The genius of Bill Gates: Steal it first

As late as about 1994, people like say, Bill Gates, had no interest in the Internet. He wouldn’t even go to conferences about it, because he didn’t see a way to make a profit from it. (Chomsky, interview with Corpwatch, May, 1998)

After Ringo Starr, the luckiest man alive
The above quote, which I cannot source beyond what I have there, has stuck with me over the years. It indicates that perhaps Bill Gates is no guru, and falls in line with Nassim Taleb’s musings in his book The Black Swan that there isn’t as much financial genius in the world as we like to think, but rather a whole lot of luck. Maybe Gates just got lucky.

This is taken from the book The Drunkard’s Walk by Leonard Mlodinow, p207 forward:

I was watching late-night television recently when another star, though not one from the entertainment world, appeared for an interview. His name is Bill Gates. Though the interviewer is known for his sarcastic approach, towards Gates he seemed unusually deferential. Even the audience seemed to ogle Gates. The reason, of course, is that for thirteen years straight Gates was named the richest man in the world by Forbes magazine. … And so when he was asked about his vision for interactive television, everyone waited with great anticipation to hear what he had to say. But his answer was ordinary, no more creative, ingenious, or insightful than anything I’ve read from a dozen other computer professionals. Which brings us to the question: does Gates earn $100 per second because he his godlike, or is he godlike because he earns $100 per second?

Mlodinow goes on to describe the origins of Microsoft. IBM, whose success was built largely on government subsidized research, had belatedly decided to get into the personal computer business, that bevvy of geniuses having dismissed the trend in its planning during the 1970’s. They did not even have a program to run a PC, and so approached Gates for some help. Gates didn’t have one either, and referred them to Gary Kildall of Digital Research Inc. Talks did not go well between Kildall and IBM, and another IBM employee, Jack Sims, approached Gates again. He still did not have a program, but began to show his true “genius.” He knew someone who did.

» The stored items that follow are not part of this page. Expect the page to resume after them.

-- ==== Sys2Proof/Machine/Ports.lean ====
section
/-! DEFINITION. The output ports (10_state.md R22): functions of the registers, and `cmd` of `speed_bps` alone. -/

namespace Sys2Proof.Machine

/-- The flat port of a byte sequence: byte `i` at bits `[8i+7:8i]` (R55). -/
def packLow (n : Nat) (bytes : List Byte) : BitVec (8 * n) :=
  BitVec.ofNat (8 * n) (bytes.foldr (fun b acc => b.toNat + 256 * acc) 0)

/-- Byte `i` of a flat port (R55). -/
def byteLane {w : Nat} (port : BitVec w) (i : Nat) : Byte := port.extractLsb' (8 * i) 8

namespace State

/-- `in_ready = ~o_valid` (R201). -/
def inReady (s : State) : Bool := !s.out.valid

/-- `out_valid` (R22). -/
def outValid (s : State) : Bool := s.out.valid

/-- `out_id` (R22). -/
def outId (s : State) : BitVec 16 := s.out.id

/-- `out_len` (R22). -/
def outLen (s : State) : BitVec 4 := s.out.len

/-- `out_ext` (R22). -/
def outExt (s : State) : Bool := s.out.ext

/-- `out_payload`, 120 bits (R22). -/
def outPayload (s : State) : BitVec 120 := packLow 15 s.out.pl.toList

/-- `out_ts` (R22), as a number below `2 ^ TS_W`. -/
def outTs (s : State) : Nat := s.out.ts

/-- `evt` (R22). -/
def evtPort (s : State) : BitVec 6 := s.evt

/-- The init command `C` for the speed now on the port (R183). -/
def initBytes (s : State) : List Byte := initCommand s.cfg.speedCodes s.speedBps

/-- `cmd`, 160 bits, combinational in `speed_bps` (R22, R186). -/
def cmdPort (s : State) : BitVec 160 := packLow 20 s.initBytes

/-- The CAN Frame in the output register (R138): meaningful while `o_valid = 1` (R36). -/
def outFrame (s : State) : Frame :=
  { identifier := s.out.id, length := s.out.len, payload := s.out.pl.toList.take s.out.len.toNat, isExtended := s.out.ext }

/-- The same with its `captured_at` (R138). -/
def outCanFrame (s : State) : CanFrame := { frame := s.outFrame, capturedAt := s.out.ts }

end State

end Sys2Proof.Machine
end

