-- ==== Sys2Proof/Machine/Step.lean ====
section
/-! DEFINITION. One step: one clock edge (44_stream_interface.md R200) or one change of `speed_bps` (R186). -/

namespace Sys2Proof.Machine

/-- One step: fetch the head of the stimulus, and run the instruction its byte completes. -/
def step (s : State) : Host.Outcome State Fault Refusal :=
  match s.fetch with
  | .settled t => .next t
  | .run i t => exec i t
  | .stuck => .fault .stuck

/-- `s` with the instruction of a table word placed so that the very next step runs it (log 10). -/
def State.withFetchWord (s : State) (nbits w : Nat) : State := s.loadSpan (tableBytes nbits w)

end Sys2Proof.Machine
end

The system Gates had in mind might well have been based on Kildall’s work. Gates asked if IBM wanted him to go get it, or if IBM would do that dirty work itself. Sams, understanding what was going on, insisted that Gates go get it, hint hint.

Gates did, for $50,000 (or, by some accounts, a bit more), made a few changes and renamed it DOS (disk operating system). IBM, apparently with little faith in the potential of its new idea, licensed DOS from Gates for a low per-copy royalty fee, letting Gates retain the rights. DOS was no better – and many, including most computer professionals, would claim far worse – than say, Apple’s Macintosh operating system.

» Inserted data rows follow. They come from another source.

/-- Settles O41: the buffer holds the whole frame (`dataSpan_of_decodeStep`), and its terminator decides the outcome. -/
theorem dataSpanIsLengthPlusFive : Obligations.DataSpanIsLengthPlusFive := by
  intro m B k
  constructor
  · intro f h
    obtain ⟨T, lo, hi, payload, term, rest, hlen, rfl, rfl, ho⟩ := dataSpan_of_decodeStep h (.inr ⟨f, rfl⟩)
    split at ho
    case isTrue hterm =>
      cases ho
      have hL : (dataFrameOf (typeExt T) (identOf lo hi) payload).length.toNat = payload.length := by simp [dataFrameOf, hlen]
      exact ⟨by rw [hL], by rw [hL]; rfl, rfl, by simp [hterm], by simp⟩
    case isFalse => cases ho
  · intro h
    obtain ⟨T, lo, hi, payload, term, rest, hlen, rfl, rfl, ho⟩ := dataSpan_of_decodeStep h (.inl rfl)
    split at ho
    case isTrue => cases ho
    case isFalse hterm => exact ⟨by rw [hlen]; exact congrArg (· + 5) (typeLen_toNat T), rfl, by simpa using hterm, by simp⟩

end Sys2Proof
end

section
/-! A whole span received byte by byte (R130, R140): the bytes before the last are kept silently, the last runs the instruction. -/

namespace Sys2Proof.Machine

/-! ### Runs of several edges -/

theorem State.observe_cons {s t : State} {v : PortVector} (h : s.tick v = .next t) (vs : List PortVector) :
    s.observe (v :: vs) = (t.observe vs).map (Obs.after v s t) := by
  simp [State.observe, h]

/-- A run of one more edge at the end. -/
theorem State.observe_append_edge {s t : State} {vs : List PortVector} {last : PortVector} {o : Obs}
    (h : s.observe vs = some o) (hlast : o.final.tick last = .next t) :
    ∃ o', s.observe (vs ++ [last]) = some o' ∧ o'.evts = o.evts ++ [t.evt] ∧ o'.final = t := by
  induction vs generalizing s o with
  | nil =>
    cases h
    exact ⟨_, State.observe_cons hlast [], rfl, rfl⟩
  | cons v vs ih =>
    cases htick : s.tick v with
    | next u =>
      rw [State.observe_cons htick] at h
      obtain ⟨ou, hu, rfl⟩ := Option.map_eq_some_iff.1 h
      obtain ⟨o', hobs, hevts, hfinal⟩ := ih hu hlast
      exact ⟨Obs.after v s u o', by rw [List.cons_append, State.observe_cons htick, hobs]; rfl,
        congrArg (u.evt :: ·) hevts, hfinal⟩
    | fault r => simp [State.observe, htick] at h
    | refused r => simp [State.observe, htick] at h

/-! ### Bytes that wait -/

/-- A buffer whose extension waits is one at which the table's decoder waits already: a decided span stays decided (R109). -/
theorem decode_wait_of_append {c : Config} {B Y : List Byte} (h : decodeStep c.mask (B ++ Y) = .wait) :
    ∃ why, decode c B = .wait why := by
  cases hd : decode c B with
  | wait why => exact ⟨why, rfl⟩
  | span i rest =>
    obtain ⟨o, -, hstep⟩ := decodeStep_of_decode_span hd
    rw [decodeStep_append hstep Y] at h
    cases h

Ergo, the conundrum so many of us have faced over the years – crappy PC technology dominates the market because IBM had market power at that time. “People bought DOS because people were buying DOS.” Gates and Microsoft amassed a huge war chest of money, and from there started to buy up competing companies and to reverse engineer technology, including Apple’s icon-orientated home screen so common now on computers.

With the internet, which Gates pooh-poohed, came the need for a means to access the web, and with some government funding, the Netscape Navigator was born.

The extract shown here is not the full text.